[Collected data entries]
◆ ◆ ◆ ◆ ◆ ◆ ◆
theorem afterDecision_accept {s : State} {k : Nat} {f : List Byte} (hf : f.length = 26) (h : k + 26 ≤ s.acc.length) :
    afterDecision (.accept k f) s =
      { s with
        acc := s.acc.drop (k + 26), ch := unpackChannels f, phase := .searching,
        hist := s.hist ++ [{ frame := f, channels := unpackChannels f }],
        rt := (recordAcceptance s).rt, rtDraws := (recordAcceptance s).rtDraws } := by
  rw [afterDecision, applyDecision_accept hf h]; rfl

/-- Every decision `SYNC` takes can be carried out: none raises a fault (R202). -/
theorem applyDecision_syncDecision (s : State) :
    applyDecision (syncDecision s.acc) s = .ok (afterDecision (syncDecision s.acc) s) := by
  have key : ∀ d, (∃ t, applyDecision d s = .ok t) → applyDecision d s = .ok (afterDecision d s) := by
    rintro d ⟨t, ht⟩; simp [afterDecision, ht, commit]
  refine key _ ?_
  rcases syncDecision_cases s.acc with ⟨hd, -⟩ | ⟨hd, hl, -⟩ | ⟨k, -, hk, ⟨-, hd⟩ | ⟨-, hd⟩⟩ <;> rw [hd]
  · exact ⟨s, rfl⟩
  · simp [applyDecision, slideByOne, discardBytes_of_le (show 1 ≤ s.acc.length by omega), Except.bind, bind, pure, Except.pure]
  · exact ⟨_, applyDecision_accept (length_window hk) hk⟩
  · have h' : k + 1 ≤ (setPhase .rejected s).acc.length := by simp; omega
    simp [applyDecision, rejectCandidate, discardBytes_of_le h', Except.bind, bind, pure, Except.pure]

theorem performDecision_syncDecision (s : State) :
    performDecision (syncDecision s.acc) s =
      answer (.outcome (syncDecision s.acc).outcome) (afterDecision (syncDecision s.acc) s) := by
  unfold performDecision
  rw [applyDecision_syncDecision]; rfl

/-- The state after one iteration, case by case: the inversion lemma of `SYNC`. -/
theorem afterDecision_cases (s : State) :
    (s.acc.length < 26 ∧ syncDecision s.acc = .wait ∧ afterDecision (syncDecision s.acc) s = s) ∨
    (26 ≤ s.acc.length ∧ syncDecision s.acc = .slide ∧ (∀ k, findHeader s.acc = some k → s.acc.length < k + 26) ∧
      afterDecision (syncDecision s.acc) s = { s with acc := s.acc.drop 1, phase := .searching }) ∨
    (∃ k, findHeader s.acc = some k ∧ k + 26 ≤ s.acc.length ∧ crcOk (window s.acc k) = true ∧
      syncDecision s.acc = .accept k (window s.acc k) ∧
      afterDecision (syncDecision s.acc) s =
        { s with
          acc := s.acc.drop (k + 26), ch := unpackChannels (window s.acc k), phase := .searching,
          hist := s.hist ++ [{ frame := window s.acc k, channels := unpackChannels (window s.acc k) }],
          rt := (recordAcceptance s).rt, rtDraws := (recordAcceptance s).rtDraws }) ∨
    (∃ k, findHeader s.acc = some k ∧ k + 26 ≤ s.acc.length ∧ crcOk (window s.acc k) = false ∧
      syncDecision s.acc = .reject k ∧
      afterDecision (syncDecision s.acc) s = { s with acc := s.acc.drop (k + 1), phase := .searching }) := by
  rcases syncDecision_cases s.acc with ⟨hd, h⟩ | ⟨hd, hl, h⟩ | ⟨k, hf, hk, ⟨hc, hd⟩ | ⟨hc, hd⟩⟩
  · exact .inl ⟨h, hd, by rw [hd]; rfl⟩
  · exact .inr (.inl ⟨hl, hd, h, by rw [hd]; exact afterDecision_slide (by omega)⟩)
  · exact .inr (.inr (.inl ⟨k, hf, hk, hc, hd, by rw [hd]; exact afterDecision_accept (length_window hk) hk⟩))
  · exact .inr (.inr (.inr ⟨k, hf, hk, hc, hd, by rw [hd]; exact afterDecision_reject (by omega)⟩))

theorem afterDecision_fault (s : State) : (afterDecision (syncDecision s.acc) s).fault = s.fault := by
  rcases afterDecision_cases s with ⟨-, -, h⟩ | ⟨-, -, -, h⟩ | ⟨k, -, -, -, -, h⟩ | ⟨k, -, -, -, -, h⟩ <;> rw [h]

/-- An iteration that is not WAIT removes at least one byte (R148). -/
theorem afterDecision_length_lt {s : State} (h : 26 ≤ s.acc.length) :
    (afterDecision (syncDecision s.acc) s).acc.length < s.acc.length := by
  rcases afterDecision_cases s with ⟨hl, -⟩ | ⟨-, -, -, h'⟩ | ⟨k, -, -, -, -, h'⟩ | ⟨k, -, -, -, -, h'⟩
  · omega
  all_goals rw [h']; simp; omega

/-! ## `DRAIN` (R148) -/

theorem drainSteps_of_short {s : State} (n : Nat) (h : s.acc.length < 26) : drainSteps n s = s := by
  cases n with
  | zero => rfl
  | succ n => unfold drainSteps; simp [syncDecision_eq_wait_iff.2 h]

theorem drainSteps_succ {s : State} (n : Nat) (hf : s.fault = .none) (h : 26 ≤ s.acc.length) :
    drainSteps (n + 1) s = drainSteps n (afterDecision (syncDecision s.acc) s) := by
  conv_lhs => unfold drainSteps
  simp only [hf, if_true]
  split
  · rename_i hw; rw [syncDecision_eq_wait_iff] at hw; omega
  · rfl

/-- Any number of iterations not less than the number of bytes comes to the same. -/
theorem drainSteps_eq {s : State} (hf : s.fault = .none) {n m : Nat} (hn : s.acc.length ≤ n) (hm : s.acc.length ≤ m) :
    drainSteps n s = drainSteps m s := by
  induction hl : s.acc.length using Nat.strong_induction_on generalizing s n m with
  | _ l ih =>
    by_cases h : s.acc.length < 26
    · rw [drainSteps_of_short n h, drainSteps_of_short m h]
    · obtain ⟨n, rfl⟩ : ∃ n', n = n' + 1 := ⟨n - 1, by omega⟩
      obtain ⟨m, rfl⟩ : ∃ m', m = m' + 1 := ⟨m - 1, by omega⟩
      have hlt := afterDecision_length_lt (s := s) (by omega)
      rw [drainSteps_succ n hf (by omega), drainSteps_succ m hf (by omega)]
      exact ih _ (by omega) (by rw [afterDecision_fault, hf]) (by omega) (by omega) rfl

theorem drainState_of_short {s : State} (h : s.acc.length < 26) : drainState s = s :=
  drainSteps_of_short _ h

/-- `DRAIN` unfolds into one `SYNC` and a `DRAIN` (R92, R148). -/
theorem drainState_step {s : State} (hf : s.fault = .none) (h : 26 ≤ s.acc.length) :
    drainState s = drainState (afterDecision (syncDecision s.acc) s) := by
  have hlt := afterDecision_length_lt h
  obtain ⟨n, hn⟩ : ∃ n, s.acc.length = n + 1 := ⟨s.acc.length - 1, by omega⟩
  unfold drainState
  rw [hn, drainSteps_succ n hf h]
  exact drainSteps_eq (by rw [afterDecision_fault, hf]) (by omega) le_rfl

/-- Reasoning about `DRAIN` by its iterations: what holds of every quiescent state and is carried back over an iteration
holds of every state without a fault. -/
theorem drain_induction {P : State → Prop} (short : ∀ s, s.fault = .none → s.acc.length < 26 → P s)
    (step : ∀ s, s.fault = .none → 26 ≤ s.acc.length → P (afterDecision (syncDecision s.acc) s) → P s)
    (s : State) (hf : s.fault = .none) : P s := by
  induction hl : s.acc.length using Nat.strong_induction_on generalizing s with
  | _ l ih =>
    by_cases h : s.acc.length < 26
    · exact short s hf h
    · have hlt := afterDecision_length_lt (s := s) (by omega)
      exact step s hf (by omega) (ih _ (by omega) _ (by rw [afterDecision_fault, hf]) rfl)

theorem drainState_spec (s : State) (hf : s.fault = .none) :
    (drainState s).acc.length < 26 ∧ (drainState s).fault = .none := by
  refine drain_induction (P := fun s => (drainState s).acc.length < 26 ∧ (drainState s).fault = .none) ?_ ?_ s hf
  · intro s hf h; rw [drainState_of_short h]; exact ⟨h, hf⟩
  · intro s hf h ih; rw [drainState_step hf h]; exact ih

/-! ## The value an operation hands over plays no part -/

theorem afterDecision_answer (r : Result) (s : State) :
    afterDecision (syncDecision s.acc) (answer r s) = answer r (afterDecision (syncDecision s.acc) s) := by
  rcases afterDecision_cases s with ⟨-, hd, h⟩ | ⟨hl, hd, -, h⟩ | ⟨k, -, hl, -, hd, h⟩ | ⟨k, -, hl, -, hd, h⟩ <;>
    rw [hd] at h ⊢ <;> rw [h]
  · rfl
  · rw [afterDecision_slide (by simp; omega)]; rfl
  · rw [afterDecision_accept (length_window hl) (by simpa using hl)]
    have := recordAcceptance_rt_of_eq (s := answer r s) (t := s) rfl rfl rfl rfl
    simp only [this.1, this.2]; rfl
  · rw [afterDecision_reject (by simp; omega)]; rfl

theorem drainState_answer (r : Result) (s : State) (hf : s.fault = .none) :
    drainState (answer r s) = answer r (drainState s) := by
  refine drain_induction (P := fun s => drainState (answer r s) = answer r (drainState s)) ?_ ?_ s hf
  · intro s _ h; rw [drainState_of_short h, drainState_of_short (by simpa using h)]
  · intro s hf h ih
    rw [drainState_step hf h, drainState_step (s := answer r s) hf (by simpa using h), answer_acc,
      afterDecision_answer, ih]

/-! ## Bytes that arrive later change no decision already taken (R63) -/

theorem afterDecision_addTail {s : State} (bs : List Byte) (h : 26 ≤ s.acc.length) :
    syncDecision (s.acc ++ bs) = syncDecision s.acc ∧
        afterDecision (syncDecision s.acc) (addTail bs s) = addTail bs (afterDecision (syncDecision s.acc) s) ∨
      syncDecision (s.acc ++ bs) ≠ .wait ∧
        afterDecision (syncDecision (s.acc ++ bs)) (addTail bs s) =
          afterDecision (syncDecision ((afterDecision (syncDecision s.acc) s).acc ++ bs))
            (addTail bs (afterDecision (syncDecision s.acc) s)) ∧
        26 ≤ ((afterDecision (syncDecision s.acc) s).acc ++ bs).length := by
  have hlen : (addTail bs s).acc.length = s.acc.length + bs.length := by simp
  rcases afterDecision_cases s with ⟨hl, -⟩ | ⟨-, hd, hn, he⟩ | ⟨k, hf, hk, hc, hd, he⟩ | ⟨k, hf, hk, hc, hd, he⟩
  · omega
  · rw [he, hd]
    rcases syncDecision_cases (s.acc ++ bs) with ⟨-, h1⟩ | ⟨hd', -, -⟩ | ⟨k, hf', hk', hcase⟩
    · simp at h1; omega
    · left
      refine ⟨hd', ?_⟩
      rw [afterDecision_slide (by omega)]
      rw [State.mk.injEq]
      simp [List.drop_append_of_le_length (show 1 ≤ s.acc.length by omega)]
    · right
      have hlt : s.acc.length < k + 26 := by
        by_contra hge
        have hfirst := (findHeader_eq_some_iff _ _).1 hf'
        have : findHeader s.acc = some k := by
          rw [findHeader_eq_some_iff]
          refine ⟨(headerOccurs_append (by omega)).1 hfirst.1, fun j hj hj' => hfirst.2 j hj ?_⟩
          exact (headerOccurs_append (by omega)).2 hj'
        have := hn k this; omega
      obtain ⟨k, rfl⟩ : ∃ k', k = k' + 1 := by
        cases k with
        | zero => omega
        | succ k => exact ⟨k, rfl⟩
      obtain ⟨b, rest, hacc⟩ : ∃ b rest, s.acc = b :: rest := by
        cases hs : s.acc with
        | nil => simp [hs] at h
        | cons b rest => exact ⟨b, rest, rfl⟩
      have hf'' : findHeader (rest ++ bs) = some k := by
        rw [findHeader_eq_some_iff] at hf' ⊢
        rw [hacc] at hf'
        refine ⟨(headerOccurs_cons_succ ..).1 hf'.1, fun j hj hj' => hf'.2 (j + 1) (by omega) ?_⟩
        exact (headerOccurs_cons_succ ..).2 hj'
      have hk'' : k + 26 ≤ (rest ++ bs).length := by rw [hacc] at hk'; simp at hk' ⊢; omega
      have hwin : window (s.acc ++ bs) (k + 1) = window (rest ++ bs) k := by rw [hacc]; rfl
      have hdr : s.acc.drop 1 = rest := by rw [hacc]; rfl
      have hbd : syncDecision (s.acc ++ bs) =
          if crcOk (window (rest ++ bs) k) then .accept (k + 1) (window (rest ++ bs) k) else .reject (k + 1) := by
        rw [syncDecision_of_complete hf' hk', hwin]
      have hbd' := syncDecision_of_complete hf'' hk''
      refine ⟨by rw [hbd]; split <;> simp, ?_, by simp [hdr] at hk'' ⊢; omega⟩
      rw [hbd]
      simp only [hdr]
      rw [hbd']
      split
      · rw [afterDecision_accept (length_window hk'') (by simpa using hk'),
          afterDecision_accept (length_window hk'') (by simpa using hk'')]
        have hrt := recordAcceptance_rt_of_eq (s := addTail bs s)
          (t := addTail bs { s with acc := rest, phase := .searching }) rfl rfl rfl rfl
        rw [State.mk.injEq]
        simp only [addTail_acc, hacc, hrt.1, hrt.2, and_true, addTail_hist, addTail_fault, addTail_params, addTail_now, addTail_schedule, addTail_result, addTail_chDraws, List.cons_append]
        rw [show k + 1 + 26 = (k + 26) + 1 by omega, List.drop_succ_cons]
      · rw [afterDecision_reject (by simp at hk' ⊢; omega), afterDecision_reject (by simp at hk'' ⊢; omega)]
        rw [State.mk.injEq]
        simp [hacc]
  · left
    have hf' := findHeader_append_of_some (bs := bs) hf
    have hk' : k + 26 ≤ (s.acc ++ bs).length := by simp; omega
    have hd' : syncDecision (s.acc ++ bs) = syncDecision s.acc := by
      rw [syncDecision_of_complete hf' hk', window_append hk, hd, hc]; rfl
    refine ⟨hd', ?_⟩
    rw [he, hd, afterDecision_accept (length_window hk) (by simpa using hk')]
    have hrt := recordAcceptance_rt_of_eq (s := addTail bs s) (t := s) rfl rfl rfl rfl
    rw [State.mk.injEq]
    simp [hrt.1, hrt.2, List.drop_append_of_le_length hk]
  · left
    have hf' := findHeader_append_of_some (bs := bs) hf
    have hk' : k + 26 ≤ (s.acc ++ bs).length := by simp; omega
    have hd' : syncDecision (s.acc ++ bs) = syncDecision s.acc := by
      rw [syncDecision_of_complete hf' hk', window_append hk, hd, hc]; rfl
    refine ⟨hd', ?_⟩
    rw [he, hd, afterDecision_reject (by simp at hk' ⊢; omega)]
    rw [State.mk.injEq]
    simp [List.drop_append_of_le_length (show k + 1 ≤ s.acc.length by omega)]

/-- Draining before more bytes arrive changes nothing once all is drained (R63). -/
theorem drainState_addTail_drainState (bs : List Byte) (s : State) (hf : s.fault = .none) :
    drainState (addTail bs (drainState s)) = drainState (addTail bs s) := by
  refine drain_induction (P := fun s => drainState (addTail bs (drainState s)) = drainState (addTail bs s)) ?_ ?_ s hf
  · intro s _ h; rw [drainState_of_short h]
  · intro s hf h ih
    have hfa : (afterDecision (syncDecision s.acc) s).fault = .none := by rw [afterDecision_fault, hf]
    rw [drainState_step hf h, ih]
    rw [drainState_step (s := addTail bs s) hf (by simp; omega)]
    rcases afterDecision_addTail bs h with ⟨hd, he⟩ | ⟨-, he, hl⟩
    · rw [addTail_acc, hd, he]
    · rw [addTail_acc, he]
      exact drainState_step (s := addTail bs _) hfa hl

end Sys2Proof.Machine
end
◆ ◆ ◆ ◆ ◆ ◆ ◆
▶ [TASK GOAL]: Your answer must be a copy of every line in the data above that holds the string "generalizing".

▶ [WORKED SOLUTION]:
  induction hl : s.acc.length using Nat.strong_induction_on generalizing s n m with
  induction hl : s.acc.length using Nat.strong_induction_on generalizing s with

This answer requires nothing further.